## Task brief
Please output each line of the data exactly as it appears.

## Supplied material
|---|

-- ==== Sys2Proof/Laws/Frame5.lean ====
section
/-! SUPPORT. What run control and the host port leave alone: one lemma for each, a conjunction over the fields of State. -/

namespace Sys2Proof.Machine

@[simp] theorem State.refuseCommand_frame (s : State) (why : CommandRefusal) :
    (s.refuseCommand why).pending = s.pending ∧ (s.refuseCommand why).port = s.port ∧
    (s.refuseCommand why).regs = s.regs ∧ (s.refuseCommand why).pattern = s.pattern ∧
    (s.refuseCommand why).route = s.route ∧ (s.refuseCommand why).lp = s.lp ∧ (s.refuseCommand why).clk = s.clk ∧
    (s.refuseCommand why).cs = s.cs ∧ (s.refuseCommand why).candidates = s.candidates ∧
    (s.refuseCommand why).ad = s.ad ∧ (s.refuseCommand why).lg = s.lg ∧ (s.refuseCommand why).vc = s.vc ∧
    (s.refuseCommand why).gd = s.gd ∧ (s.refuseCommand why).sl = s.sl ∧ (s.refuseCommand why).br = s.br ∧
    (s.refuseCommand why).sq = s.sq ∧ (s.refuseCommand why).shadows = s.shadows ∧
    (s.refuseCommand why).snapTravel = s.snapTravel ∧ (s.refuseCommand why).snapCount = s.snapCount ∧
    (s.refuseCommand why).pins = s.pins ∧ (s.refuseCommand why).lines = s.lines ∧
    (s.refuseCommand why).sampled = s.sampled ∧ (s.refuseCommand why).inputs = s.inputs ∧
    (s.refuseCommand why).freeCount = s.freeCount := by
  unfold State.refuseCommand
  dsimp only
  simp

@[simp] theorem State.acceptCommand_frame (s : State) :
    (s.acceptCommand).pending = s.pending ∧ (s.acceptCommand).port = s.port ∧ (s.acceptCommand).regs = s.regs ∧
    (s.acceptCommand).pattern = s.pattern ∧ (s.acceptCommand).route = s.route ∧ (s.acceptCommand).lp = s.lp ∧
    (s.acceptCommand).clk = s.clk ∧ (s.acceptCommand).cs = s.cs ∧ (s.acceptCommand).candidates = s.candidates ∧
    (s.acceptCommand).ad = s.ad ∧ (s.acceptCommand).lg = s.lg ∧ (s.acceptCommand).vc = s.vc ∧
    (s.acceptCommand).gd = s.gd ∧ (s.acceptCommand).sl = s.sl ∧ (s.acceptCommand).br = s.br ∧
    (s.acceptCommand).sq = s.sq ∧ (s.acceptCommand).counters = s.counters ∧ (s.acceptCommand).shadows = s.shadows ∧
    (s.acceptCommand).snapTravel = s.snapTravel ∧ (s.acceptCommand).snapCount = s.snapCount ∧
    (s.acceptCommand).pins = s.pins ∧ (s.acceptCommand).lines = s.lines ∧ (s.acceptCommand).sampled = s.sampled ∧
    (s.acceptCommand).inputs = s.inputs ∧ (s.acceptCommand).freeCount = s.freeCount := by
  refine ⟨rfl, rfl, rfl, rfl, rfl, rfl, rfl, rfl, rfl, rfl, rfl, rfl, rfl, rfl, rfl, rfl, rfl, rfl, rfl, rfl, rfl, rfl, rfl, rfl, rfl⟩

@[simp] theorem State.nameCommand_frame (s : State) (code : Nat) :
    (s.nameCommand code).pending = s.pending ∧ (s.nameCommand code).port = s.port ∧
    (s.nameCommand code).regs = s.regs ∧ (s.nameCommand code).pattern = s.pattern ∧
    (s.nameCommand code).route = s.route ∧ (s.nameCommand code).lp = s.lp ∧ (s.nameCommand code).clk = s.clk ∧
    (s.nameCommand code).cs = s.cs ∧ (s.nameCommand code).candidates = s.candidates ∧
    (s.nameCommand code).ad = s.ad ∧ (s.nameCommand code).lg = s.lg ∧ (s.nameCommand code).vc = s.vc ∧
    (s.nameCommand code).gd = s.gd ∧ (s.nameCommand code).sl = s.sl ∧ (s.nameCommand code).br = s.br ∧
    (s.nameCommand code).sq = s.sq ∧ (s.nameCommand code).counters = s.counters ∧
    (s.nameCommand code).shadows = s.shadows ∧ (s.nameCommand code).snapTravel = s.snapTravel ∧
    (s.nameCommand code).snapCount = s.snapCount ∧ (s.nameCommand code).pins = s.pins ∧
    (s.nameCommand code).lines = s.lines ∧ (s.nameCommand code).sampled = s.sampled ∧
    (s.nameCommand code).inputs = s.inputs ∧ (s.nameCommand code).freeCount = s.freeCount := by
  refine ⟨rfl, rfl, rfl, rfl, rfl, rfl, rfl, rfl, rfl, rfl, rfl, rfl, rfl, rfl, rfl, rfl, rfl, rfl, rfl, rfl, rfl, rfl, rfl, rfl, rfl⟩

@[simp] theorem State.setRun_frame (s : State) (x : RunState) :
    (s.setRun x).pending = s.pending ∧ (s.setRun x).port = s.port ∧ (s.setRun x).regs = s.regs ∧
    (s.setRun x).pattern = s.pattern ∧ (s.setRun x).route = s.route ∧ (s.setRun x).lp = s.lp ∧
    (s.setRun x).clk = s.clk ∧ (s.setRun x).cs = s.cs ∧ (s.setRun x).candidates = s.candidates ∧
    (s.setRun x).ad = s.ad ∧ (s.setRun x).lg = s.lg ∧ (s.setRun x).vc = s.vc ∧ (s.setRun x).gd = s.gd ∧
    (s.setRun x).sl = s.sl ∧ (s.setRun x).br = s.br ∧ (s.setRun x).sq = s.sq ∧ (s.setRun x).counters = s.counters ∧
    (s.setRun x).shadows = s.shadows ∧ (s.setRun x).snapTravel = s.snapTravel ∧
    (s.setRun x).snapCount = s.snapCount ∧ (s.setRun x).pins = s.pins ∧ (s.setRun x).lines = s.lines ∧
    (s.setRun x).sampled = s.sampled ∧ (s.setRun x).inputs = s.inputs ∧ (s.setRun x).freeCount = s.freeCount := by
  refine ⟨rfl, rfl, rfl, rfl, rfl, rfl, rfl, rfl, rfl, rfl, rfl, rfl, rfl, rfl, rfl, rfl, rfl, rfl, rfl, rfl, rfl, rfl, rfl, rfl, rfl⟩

|---|

## Output for this exercise
-- ==== Sys2Proof/Laws/Frame5.lean ====
section
/-! SUPPORT. What run control and the host port leave alone: one lemma for each, a conjunction over the fields of State. -/

namespace Sys2Proof.Machine

@[simp] theorem State.refuseCommand_frame (s : State) (why : CommandRefusal) :
    (s.refuseCommand why).pending = s.pending ∧ (s.refuseCommand why).port = s.port ∧
    (s.refuseCommand why).regs = s.regs ∧ (s.refuseCommand why).pattern = s.pattern ∧
    (s.refuseCommand why).route = s.route ∧ (s.refuseCommand why).lp = s.lp ∧ (s.refuseCommand why).clk = s.clk ∧
    (s.refuseCommand why).cs = s.cs ∧ (s.refuseCommand why).candidates = s.candidates ∧
    (s.refuseCommand why).ad = s.ad ∧ (s.refuseCommand why).lg = s.lg ∧ (s.refuseCommand why).vc = s.vc ∧
    (s.refuseCommand why).gd = s.gd ∧ (s.refuseCommand why).sl = s.sl ∧ (s.refuseCommand why).br = s.br ∧
    (s.refuseCommand why).sq = s.sq ∧ (s.refuseCommand why).shadows = s.shadows ∧
    (s.refuseCommand why).snapTravel = s.snapTravel ∧ (s.refuseCommand why).snapCount = s.snapCount ∧
    (s.refuseCommand why).pins = s.pins ∧ (s.refuseCommand why).lines = s.lines ∧
    (s.refuseCommand why).sampled = s.sampled ∧ (s.refuseCommand why).inputs = s.inputs ∧
    (s.refuseCommand why).freeCount = s.freeCount := by
  unfold State.refuseCommand
  dsimp only
  simp

@[simp] theorem State.acceptCommand_frame (s : State) :
    (s.acceptCommand).pending = s.pending ∧ (s.acceptCommand).port = s.port ∧ (s.acceptCommand).regs = s.regs ∧
    (s.acceptCommand).pattern = s.pattern ∧ (s.acceptCommand).route = s.route ∧ (s.acceptCommand).lp = s.lp ∧
    (s.acceptCommand).clk = s.clk ∧ (s.acceptCommand).cs = s.cs ∧ (s.acceptCommand).candidates = s.candidates ∧
    (s.acceptCommand).ad = s.ad ∧ (s.acceptCommand).lg = s.lg ∧ (s.acceptCommand).vc = s.vc ∧
    (s.acceptCommand).gd = s.gd ∧ (s.acceptCommand).sl = s.sl ∧ (s.acceptCommand).br = s.br ∧
    (s.acceptCommand).sq = s.sq ∧ (s.acceptCommand).counters = s.counters ∧ (s.acceptCommand).shadows = s.shadows ∧
    (s.acceptCommand).snapTravel = s.snapTravel ∧ (s.acceptCommand).snapCount = s.snapCount ∧
    (s.acceptCommand).pins = s.pins ∧ (s.acceptCommand).lines = s.lines ∧ (s.acceptCommand).sampled = s.sampled ∧
    (s.acceptCommand).inputs = s.inputs ∧ (s.acceptCommand).freeCount = s.freeCount := by
  refine ⟨rfl, rfl, rfl, rfl, rfl, rfl, rfl, rfl, rfl, rfl, rfl, rfl, rfl, rfl, rfl, rfl, rfl, rfl, rfl, rfl, rfl, rfl, rfl, rfl, rfl⟩

@[simp] theorem State.nameCommand_frame (s : State) (code : Nat) :
    (s.nameCommand code).pending = s.pending ∧ (s.nameCommand code).port = s.port ∧
    (s.nameCommand code).regs = s.regs ∧ (s.nameCommand code).pattern = s.pattern ∧
    (s.nameCommand code).route = s.route ∧ (s.nameCommand code).lp = s.lp ∧ (s.nameCommand code).clk = s.clk ∧
    (s.nameCommand code).cs = s.cs ∧ (s.nameCommand code).candidates = s.candidates ∧
    (s.nameCommand code).ad = s.ad ∧ (s.nameCommand code).lg = s.lg ∧ (s.nameCommand code).vc = s.vc ∧
    (s.nameCommand code).gd = s.gd ∧ (s.nameCommand code).sl = s.sl ∧ (s.nameCommand code).br = s.br ∧
    (s.nameCommand code).sq = s.sq ∧ (s.nameCommand code).counters = s.counters ∧
    (s.nameCommand code).shadows = s.shadows ∧ (s.nameCommand code).snapTravel = s.snapTravel ∧
    (s.nameCommand code).snapCount = s.snapCount ∧ (s.nameCommand code).pins = s.pins ∧
    (s.nameCommand code).lines = s.lines ∧ (s.nameCommand code).sampled = s.sampled ∧
    (s.nameCommand code).inputs = s.inputs ∧ (s.nameCommand code).freeCount = s.freeCount := by
  refine ⟨rfl, rfl, rfl, rfl, rfl, rfl, rfl, rfl, rfl, rfl, rfl, rfl, rfl, rfl, rfl, rfl, rfl, rfl, rfl, rfl, rfl, rfl, rfl, rfl, rfl⟩

@[simp] theorem State.setRun_frame (s : State) (x : RunState) :
    (s.setRun x).pending = s.pending ∧ (s.setRun x).port = s.port ∧ (s.setRun x).regs = s.regs ∧
    (s.setRun x).pattern = s.pattern ∧ (s.setRun x).route = s.route ∧ (s.setRun x).lp = s.lp ∧
    (s.setRun x).clk = s.clk ∧ (s.setRun x).cs = s.cs ∧ (s.setRun x).candidates = s.candidates ∧
    (s.setRun x).ad = s.ad ∧ (s.setRun x).lg = s.lg ∧ (s.setRun x).vc = s.vc ∧ (s.setRun x).gd = s.gd ∧
    (s.setRun x).sl = s.sl ∧ (s.setRun x).br = s.br ∧ (s.setRun x).sq = s.sq ∧ (s.setRun x).counters = s.counters ∧
    (s.setRun x).shadows = s.shadows ∧ (s.setRun x).snapTravel = s.snapTravel ∧
    (s.setRun x).snapCount = s.snapCount ∧ (s.setRun x).pins = s.pins ∧ (s.setRun x).lines = s.lines ∧
    (s.setRun x).sampled = s.sampled ∧ (s.setRun x).inputs = s.inputs ∧ (s.setRun x).freeCount = s.freeCount := by
  refine ⟨rfl, rfl, rfl, rfl, rfl, rfl, rfl, rfl, rfl, rfl, rfl, rfl, rfl, rfl, rfl, rfl, rfl, rfl, rfl, rfl, rfl, rfl, rfl, rfl, rfl⟩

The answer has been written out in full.